[Opening Records section]

/-- R221, R226, R227, R236: the matrix engine performs the first pass, the first tile load, the first row of a write-back that no earlier
command of its macro or bank holds. A pass changes the first N (reverse: 128) elements of its row, poisoned where a factor or the old element
is, and all of them where its row of the row buffer has been lost (R244); a load replaces the tile; a row of a write-back writes its bytes, and zeroes what it read where ZERO is set. -/
def Sys2Proof.Claims.MatrixEngineEventsHold : Prop :=
  ∀ (core : Nat) (s : State) (pre post : List MxCmd) (c : MxCmd) (t : Team), (s.core core).mx.q = pre ++ c :: post →
    mapGet? c.team s.teams = some t →
    (∀ fam fwd line m b row za lost, c.op = .pass fam fwd line m b row za lost →
      mayGo (fun o => match o with | .pass _ _ _ _ _ _ _ _ => true | _ => false) pre c →
      let tile := match t.mx.macros[m]? with | some k => k.tile | none => []
      let cellAt (j i : Nat) : Option (FVal × Bool) := if fwd then (tile.getD j []).getD i none else (tile.getD i []).getD j none
      let factors (j : Nat) : List ((FVal × Bool) × (FVal × Bool)) :=
        (List.range (min line.length (if fwd then (tile.getD j []).length else tile.length))).filterMap fun i =>
          ((line)[i]?).bind fun a => (cellAt j i).map fun b => (a, b)
      let n := if fwd && (fam == .bf16 || fam == .fp16) then 64 else 128
      let old (j : Nat) : Elem := (t.mx.row b row).getD j Elem.zero
      ∃ s' mx fl, exec (.matrixPass core) s = .next s' ∧ ActsFor s s' core c.team c.gix fl t { t with mx := mx } ∧ performedMx s' core c pre post ∧
        mx.macros = t.mx.macros ∧ mx.ts = t.mx.ts ∧ mx.tsPois = t.mx.tsPois ∧ (∀ b' r, (b' ≠ b ∨ r ≠ row) → mx.row b' r = t.mx.row b' r) ∧
        (b < t.mx.banks.length → ∀ j, j < 128 →
          let e := (mx.row b row).getD j Elem.zero
          let bad := lost || (factors j).any (fun q => q.1.2 || q.2.2) || (!za && (old j).pois)
          (n ≤ j → e = old j) ∧ (j < n → (e.pois = true ↔ bad = true)) ∧
          (j < n → bad = false → fam = .int8 → e.val = BitVec.ofInt 32 (intSum (factors j) (if za then 0 else (old j).val.toInt))) ∧
          (j < n → bad = false → fam ≠ .int8 → e = (passElem fam za false (factors j) (old j) fun _ => 0#32).1))) ∧
    (∀ m tile, c.op = .load m tile → mayGo (fun o => match o with | .load _ _ => true | _ => false) pre c →
      ∃ s', exec (.macroTileLoad core) s = .next s' ∧ ActsFor s s' core c.team c.gix 0 t { t with mx := t.mx.setTile m tile } ∧
        performedMx s' core c pre post) ∧
    (∀ b code mod ctl scale clip dst rng next fmt, c.op = .wb b code mod ctl scale clip dst rng next → Fmt.ofCode code = some fmt →
      mayGo (fun o => match o with | .wb _ _ _ _ _ _ _ _ _ => true | _ => false) pre c → t.memWf = true →
      let row := ctl % 32 + next
      let cols := if ctl.testBit 14 then 64 else 128
      let es := t.mx.row b row
      let out := wbRow fmt (Rnd.ofCode (mod % 8)) (mod.testBit 3) (drawOf rng.toNat row)
        (wbVals (es.take cols) (mod.testBit 4) (mod.testBit 5) (fp32.unpack scale.toNat) (fp32.unpack clip.toNat))
      let sp := ctl.testBit 12
      let at_ := dst + 8 * (ctl / 65536 % 65536) * next
      ∃ s' u, exec (.mwbWrite core) s = .next s' ∧ ActsFor s s' core c.team c.gix out.2 t u ∧
        u = { t with scratch := u.scratch, scratchPois := u.scratchPois, mx := u.mx } ∧ u.mx.macros = t.mx.macros ∧
        (∀ a, (u.arrByte sp a).1 = if at_ ≤ a ∧ a < at_ + out.1.length then out.1.getD (a - at_) 0#8 else (t.arrByte sp a).1) ∧
        (∀ a, u.arrByte (!sp) a = t.arrByte (!sp) a) ∧ (∀ b' r, (b' ≠ b ∨ r ≠ row) → u.mx.row b' r = t.mx.row b' r) ∧
        (b < t.mx.banks.length → u.mx.row b row = if ctl.testBit 13 then List.replicate cols Elem.zero ++ es.drop cols else es) ∧
        (ctl / 32 % 64 ≤ next + 1 → performedMx s' core c pre post) ∧
        (next + 1 < ctl / 32 % 64 →
          (s'.core core).mx.q = pre ++ { c with op := .wb b code mod ctl scale clip dst rng (next + 1) } :: post))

[Closing Records section]

Your task: Return the records above verbatim, in their entirety.

Task response:
/-- R221, R226, R227, R236: the matrix engine performs the first pass, the first tile load, the first row of a write-back that no earlier
command of its macro or bank holds. A pass changes the first N (reverse: 128) elements of its row, poisoned where a factor or the old element
is, and all of them where its row of the row buffer has been lost (R244); a load replaces the tile; a row of a write-back writes its bytes, and zeroes what it read where ZERO is set. -/
def Sys2Proof.Claims.MatrixEngineEventsHold : Prop :=
  ∀ (core : Nat) (s : State) (pre post : List MxCmd) (c : MxCmd) (t : Team), (s.core core).mx.q = pre ++ c :: post →
    mapGet? c.team s.teams = some t →
    (∀ fam fwd line m b row za lost, c.op = .pass fam fwd line m b row za lost →
      mayGo (fun o => match o with | .pass _ _ _ _ _ _ _ _ => true | _ => false) pre c →
      let tile := match t.mx.macros[m]? with | some k => k.tile | none => []
      let cellAt (j i : Nat) : Option (FVal × Bool) := if fwd then (tile.getD j []).getD i none else (tile.getD i []).getD j none
      let factors (j : Nat) : List ((FVal × Bool) × (FVal × Bool)) :=
        (List.range (min line.length (if fwd then (tile.getD j []).length else tile.length))).filterMap fun i =>
          ((line)[i]?).bind fun a => (cellAt j i).map fun b => (a, b)
      let n := if fwd && (fam == .bf16 || fam == .fp16) then 64 else 128
      let old (j : Nat) : Elem := (t.mx.row b row).getD j Elem.zero
      ∃ s' mx fl, exec (.matrixPass core) s = .next s' ∧ ActsFor s s' core c.team c.gix fl t { t with mx := mx } ∧ performedMx s' core c pre post ∧
        mx.macros = t.mx.macros ∧ mx.ts = t.mx.ts ∧ mx.tsPois = t.mx.tsPois ∧ (∀ b' r, (b' ≠ b ∨ r ≠ row) → mx.row b' r = t.mx.row b' r) ∧
        (b < t.mx.banks.length → ∀ j, j < 128 →
          let e := (mx.row b row).getD j Elem.zero
          let bad := lost || (factors j).any (fun q => q.1.2 || q.2.2) || (!za && (old j).pois)
          (n ≤ j → e = old j) ∧ (j < n → (e.pois = true ↔ bad = true)) ∧
          (j < n → bad = false → fam = .int8 → e.val = BitVec.ofInt 32 (intSum (factors j) (if za then 0 else (old j).val.toInt))) ∧
          (j < n → bad = false → fam ≠ .int8 → e = (passElem fam za false (factors j) (old j) fun _ => 0#32).1))) ∧
    (∀ m tile, c.op = .load m tile → mayGo (fun o => match o with | .load _ _ => true | _ => false) pre c →
      ∃ s', exec (.macroTileLoad core) s = .next s' ∧ ActsFor s s' core c.team c.gix 0 t { t with mx := t.mx.setTile m tile } ∧
        performedMx s' core c pre post) ∧
    (∀ b code mod ctl scale clip dst rng next fmt, c.op = .wb b code mod ctl scale clip dst rng next → Fmt.ofCode code = some fmt →
      mayGo (fun o => match o with | .wb _ _ _ _ _ _ _ _ _ => true | _ => false) pre c → t.memWf = true →
      let row := ctl % 32 + next
      let cols := if ctl.testBit 14 then 64 else 128
      let es := t.mx.row b row
      let out := wbRow fmt (Rnd.ofCode (mod % 8)) (mod.testBit 3) (drawOf rng.toNat row)
        (wbVals (es.take cols) (mod.testBit 4) (mod.testBit 5) (fp32.unpack scale.toNat) (fp32.unpack clip.toNat))
      let sp := ctl.testBit 12
      let at_ := dst + 8 * (ctl / 65536 % 65536) * next
      ∃ s' u, exec (.mwbWrite core) s = .next s' ∧ ActsFor s s' core c.team c.gix out.2 t u ∧
        u = { t with scratch := u.scratch, scratchPois := u.scratchPois, mx := u.mx } ∧ u.mx.macros = t.mx.macros ∧
        (∀ a, (u.arrByte sp a).1 = if at_ ≤ a ∧ a < at_ + out.1.length then out.1.getD (a - at_) 0#8 else (t.arrByte sp a).1) ∧
        (∀ a, u.arrByte (!sp) a = t.arrByte (!sp) a) ∧ (∀ b' r, (b' ≠ b ∨ r ≠ row) → u.mx.row b' r = t.mx.row b' r) ∧
        (b < t.mx.banks.length → u.mx.row b row = if ctl.testBit 13 then List.replicate cols Elem.zero ++ es.drop cols else es) ∧
        (ctl / 32 % 64 ≤ next + 1 → performedMx s' core c pre post) ∧
        (next + 1 < ctl / 32 % 64 →
          (s'.core core).mx.q = pre ++ { c with op := .wb b code mod ctl scale clip dst rng (next + 1) } :: post))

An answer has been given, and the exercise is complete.